### PROBLEM
Tally the lines in the entries below where the string "Outcome" occurs. Reply with the total alone.

(Records contained in a dataset)
def execLduB32 (d a : BitVec 4) (o : BitVec 9) (n : BitVec 3) (s : State) : Host.Outcome State Fault Refusal :=
  .next (s.ldu 4 true d a o n)
def execLduB64 (d a : BitVec 4) (o : BitVec 9) (n : BitVec 3) (s : State) : Host.Outcome State Fault Refusal :=
  .next (s.ldu 8 true d a o n)
def execLdcB32 (d a : BitVec 4) (o : BitVec 9) (n : BitVec 3) (s : State) : Host.Outcome State Fault Refusal :=
  .next (s.ldu 4 false d a o n)
def execLdcB64 (d a : BitVec 4) (o : BitVec 9) (n : BitVec 3) (s : State) : Host.Outcome State Fault Refusal :=
  .next (s.ldu 8 false d a o n)

/-! ## Scratchpad (R176) -/

/-- A scratchpad access of an agent to a block's window up to its acceptance: bounds, the fill of a region line, and for
writes the phaser bit (R172 rows 3, 5, 8). None: the agent has trapped, parked or waits. -/
def State.admitScratch (s : State) (ag : Agent) (tb : Block) (off w : Nat) (write : Bool) (info : Word) :
    Option Loc × State :=
  let addr := BitVec.ofNat 64 off
  if off + w > tb.regs.scratchSize.toNat then (none, s.trap ag .scratchBounds info addr)
  else match s.fillRange tb.bid off w false with
    | (.xfault va x l, s) => (none, s.park ag .read va x l)
    | (.stop c va, s) => (none, s.trap ag c 0 va)
    | (.waits, s) => (none, s)
    | (.poisoned, s) => (none, s)
    | (.filled, s) =>
      if write && s.phaserBit tb.core (tb.scr off / 32) then (none, s.trap ag .phaserClobber 0 addr)
      else (some (.scratch tb.core (tb.scr off)), s)

/-- A load from a block's window; in a region it is performed at its acceptance. -/
def State.scratchLoad (s : State) (ag : Agent) (n : BitVec 3) (tb : Block) (off w : Nat) (info : Word) (regs : List Reg) :
    State :=
  match s.admitScratch ag tb off w false info with
  | (none, s) => s
  | (some loc, s) =>
    let id := s.nextId
    let t := s.acceptLoad (accessOf ag tb.core loc w .load off .wafer none) (.words .raw) regs
    if (tb.regionAt off).isNone then t.advance ag n
    else match t.bindNow id with
      | some t => t.advance ag n
      | none => s

/-- A store to a block's window; in a region it is performed at its acceptance, and its bytes join the line's mask (R179). -/
def State.scratchStore (s : State) (ag : Agent) (n : BitVec 3) (tb : Block) (off w : Nat) (info : Word) (data : List Byte) :
    State :=
  match s.admitScratch ag tb off w true info with
  | (none, s) => s
  | (some loc, s) =>
    let id := s.nextId
    let t := s.acceptStore (accessOf ag tb.core loc w (.store []) off .wafer none) data
    if (tb.regionAt off).isNone then t.advance ag n
    else match t.bindNow id with
      | some t => (t.markWritten tb.bid off w).advance ag n
      | none => s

### SOLUTION BELOW
4